Items listed in a dataset:
"""
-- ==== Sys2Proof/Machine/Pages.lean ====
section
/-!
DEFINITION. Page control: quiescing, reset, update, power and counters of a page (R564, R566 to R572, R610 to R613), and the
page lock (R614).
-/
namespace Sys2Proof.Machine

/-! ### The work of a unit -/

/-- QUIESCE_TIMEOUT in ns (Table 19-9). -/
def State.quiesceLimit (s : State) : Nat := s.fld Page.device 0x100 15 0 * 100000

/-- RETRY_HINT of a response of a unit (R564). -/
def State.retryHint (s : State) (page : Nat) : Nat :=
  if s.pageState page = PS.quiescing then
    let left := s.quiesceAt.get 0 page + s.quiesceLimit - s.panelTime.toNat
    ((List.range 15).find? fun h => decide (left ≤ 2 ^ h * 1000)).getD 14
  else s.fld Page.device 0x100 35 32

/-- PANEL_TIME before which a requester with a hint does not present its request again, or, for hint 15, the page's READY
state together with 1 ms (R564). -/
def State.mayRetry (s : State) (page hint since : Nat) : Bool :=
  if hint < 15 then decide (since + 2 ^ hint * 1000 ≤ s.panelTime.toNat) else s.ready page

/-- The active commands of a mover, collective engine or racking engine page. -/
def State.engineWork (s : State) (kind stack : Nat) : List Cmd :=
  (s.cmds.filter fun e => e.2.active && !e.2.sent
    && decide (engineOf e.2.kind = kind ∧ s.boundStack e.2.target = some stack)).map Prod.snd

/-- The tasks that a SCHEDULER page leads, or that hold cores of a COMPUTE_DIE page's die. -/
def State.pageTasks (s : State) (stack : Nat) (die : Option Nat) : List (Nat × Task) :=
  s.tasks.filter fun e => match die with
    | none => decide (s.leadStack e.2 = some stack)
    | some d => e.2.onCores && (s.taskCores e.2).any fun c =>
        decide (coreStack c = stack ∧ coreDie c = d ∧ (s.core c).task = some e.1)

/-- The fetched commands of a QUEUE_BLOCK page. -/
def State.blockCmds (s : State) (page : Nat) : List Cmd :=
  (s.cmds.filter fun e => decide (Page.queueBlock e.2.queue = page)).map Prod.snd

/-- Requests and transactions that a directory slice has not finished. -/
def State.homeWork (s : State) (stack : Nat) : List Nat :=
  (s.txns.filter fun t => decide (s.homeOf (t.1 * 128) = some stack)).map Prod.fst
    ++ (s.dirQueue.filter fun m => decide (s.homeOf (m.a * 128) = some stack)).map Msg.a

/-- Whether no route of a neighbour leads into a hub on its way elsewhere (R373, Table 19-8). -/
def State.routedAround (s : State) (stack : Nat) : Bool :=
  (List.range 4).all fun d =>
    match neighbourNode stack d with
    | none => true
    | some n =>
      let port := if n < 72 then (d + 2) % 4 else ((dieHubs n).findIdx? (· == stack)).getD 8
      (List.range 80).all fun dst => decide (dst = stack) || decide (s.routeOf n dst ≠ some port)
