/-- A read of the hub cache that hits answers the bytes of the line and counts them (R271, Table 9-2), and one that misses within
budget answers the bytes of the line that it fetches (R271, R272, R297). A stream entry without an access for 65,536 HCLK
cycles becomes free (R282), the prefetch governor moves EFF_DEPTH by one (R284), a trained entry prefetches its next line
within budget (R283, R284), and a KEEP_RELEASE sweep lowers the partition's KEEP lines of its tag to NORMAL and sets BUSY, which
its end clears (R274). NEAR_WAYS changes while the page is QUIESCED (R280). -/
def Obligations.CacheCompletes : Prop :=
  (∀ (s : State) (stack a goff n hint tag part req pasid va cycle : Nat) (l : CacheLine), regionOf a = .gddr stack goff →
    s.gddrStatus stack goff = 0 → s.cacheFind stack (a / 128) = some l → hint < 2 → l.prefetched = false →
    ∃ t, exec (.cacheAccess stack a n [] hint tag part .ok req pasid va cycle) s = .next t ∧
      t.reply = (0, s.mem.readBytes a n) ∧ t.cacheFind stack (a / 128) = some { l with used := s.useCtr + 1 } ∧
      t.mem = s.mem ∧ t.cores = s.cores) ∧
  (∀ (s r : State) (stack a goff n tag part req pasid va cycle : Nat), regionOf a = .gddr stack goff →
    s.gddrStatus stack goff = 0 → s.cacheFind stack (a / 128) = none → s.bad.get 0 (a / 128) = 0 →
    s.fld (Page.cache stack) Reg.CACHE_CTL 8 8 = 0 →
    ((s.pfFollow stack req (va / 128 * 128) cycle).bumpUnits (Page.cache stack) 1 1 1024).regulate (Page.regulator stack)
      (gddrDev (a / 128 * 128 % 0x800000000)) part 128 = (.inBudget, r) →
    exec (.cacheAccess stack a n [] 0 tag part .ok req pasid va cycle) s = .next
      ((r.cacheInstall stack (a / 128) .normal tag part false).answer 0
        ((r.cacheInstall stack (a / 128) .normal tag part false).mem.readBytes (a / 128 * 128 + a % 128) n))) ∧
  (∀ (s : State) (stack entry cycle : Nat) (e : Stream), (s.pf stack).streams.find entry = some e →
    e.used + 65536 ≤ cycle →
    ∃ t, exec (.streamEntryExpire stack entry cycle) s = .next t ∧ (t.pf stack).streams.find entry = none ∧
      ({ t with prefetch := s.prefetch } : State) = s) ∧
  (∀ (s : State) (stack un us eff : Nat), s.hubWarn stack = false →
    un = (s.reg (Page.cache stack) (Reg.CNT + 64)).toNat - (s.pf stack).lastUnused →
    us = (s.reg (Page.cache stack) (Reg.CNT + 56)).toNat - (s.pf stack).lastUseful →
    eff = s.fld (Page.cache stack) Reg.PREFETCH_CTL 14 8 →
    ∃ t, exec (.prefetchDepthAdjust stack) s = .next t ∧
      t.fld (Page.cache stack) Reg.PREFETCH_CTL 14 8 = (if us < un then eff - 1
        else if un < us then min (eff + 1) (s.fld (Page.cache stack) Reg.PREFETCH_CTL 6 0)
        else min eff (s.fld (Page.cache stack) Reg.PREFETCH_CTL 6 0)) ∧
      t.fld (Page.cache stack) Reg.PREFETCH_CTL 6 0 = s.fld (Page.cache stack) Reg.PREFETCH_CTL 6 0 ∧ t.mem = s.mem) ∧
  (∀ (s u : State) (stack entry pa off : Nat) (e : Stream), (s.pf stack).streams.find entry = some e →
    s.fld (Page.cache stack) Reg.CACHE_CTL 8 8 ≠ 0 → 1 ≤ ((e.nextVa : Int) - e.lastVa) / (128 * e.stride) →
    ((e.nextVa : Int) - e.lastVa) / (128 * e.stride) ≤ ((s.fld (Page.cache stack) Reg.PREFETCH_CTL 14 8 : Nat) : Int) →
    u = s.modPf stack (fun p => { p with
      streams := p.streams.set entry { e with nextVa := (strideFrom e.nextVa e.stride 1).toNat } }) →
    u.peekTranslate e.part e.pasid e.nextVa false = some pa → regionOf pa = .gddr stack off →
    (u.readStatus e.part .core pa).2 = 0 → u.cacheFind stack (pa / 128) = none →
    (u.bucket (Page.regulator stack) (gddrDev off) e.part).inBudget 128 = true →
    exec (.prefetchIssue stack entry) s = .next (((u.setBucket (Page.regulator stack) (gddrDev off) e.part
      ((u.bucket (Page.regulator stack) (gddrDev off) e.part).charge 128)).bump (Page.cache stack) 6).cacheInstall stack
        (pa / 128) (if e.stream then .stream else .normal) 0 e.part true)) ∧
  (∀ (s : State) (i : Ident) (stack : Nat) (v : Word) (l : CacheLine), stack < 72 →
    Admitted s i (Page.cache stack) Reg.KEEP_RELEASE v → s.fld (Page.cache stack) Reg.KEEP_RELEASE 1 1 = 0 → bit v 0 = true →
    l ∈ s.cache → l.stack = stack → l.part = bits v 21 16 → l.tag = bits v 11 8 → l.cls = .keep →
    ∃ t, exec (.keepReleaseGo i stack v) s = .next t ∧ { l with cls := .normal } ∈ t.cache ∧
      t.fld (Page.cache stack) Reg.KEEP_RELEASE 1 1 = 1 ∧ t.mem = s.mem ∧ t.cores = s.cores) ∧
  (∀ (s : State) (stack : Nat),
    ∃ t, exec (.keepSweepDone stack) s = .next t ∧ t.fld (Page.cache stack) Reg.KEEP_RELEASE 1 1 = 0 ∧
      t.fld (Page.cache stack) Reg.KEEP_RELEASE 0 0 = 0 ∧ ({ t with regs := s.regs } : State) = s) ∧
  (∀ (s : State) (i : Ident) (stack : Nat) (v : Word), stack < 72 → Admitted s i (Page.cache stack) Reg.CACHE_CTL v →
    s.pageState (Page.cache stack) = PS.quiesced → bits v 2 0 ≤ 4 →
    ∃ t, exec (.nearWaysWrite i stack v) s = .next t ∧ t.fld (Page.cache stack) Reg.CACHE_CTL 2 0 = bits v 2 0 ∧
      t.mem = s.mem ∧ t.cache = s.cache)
"""
How to complete this task
Please return each line of the data above in which the word "device" occurs.

Answer section
def State.quiesceLimit (s : State) : Nat := s.fld Page.device 0x100 15 0 * 100000
  else s.fld Page.device 0x100 35 32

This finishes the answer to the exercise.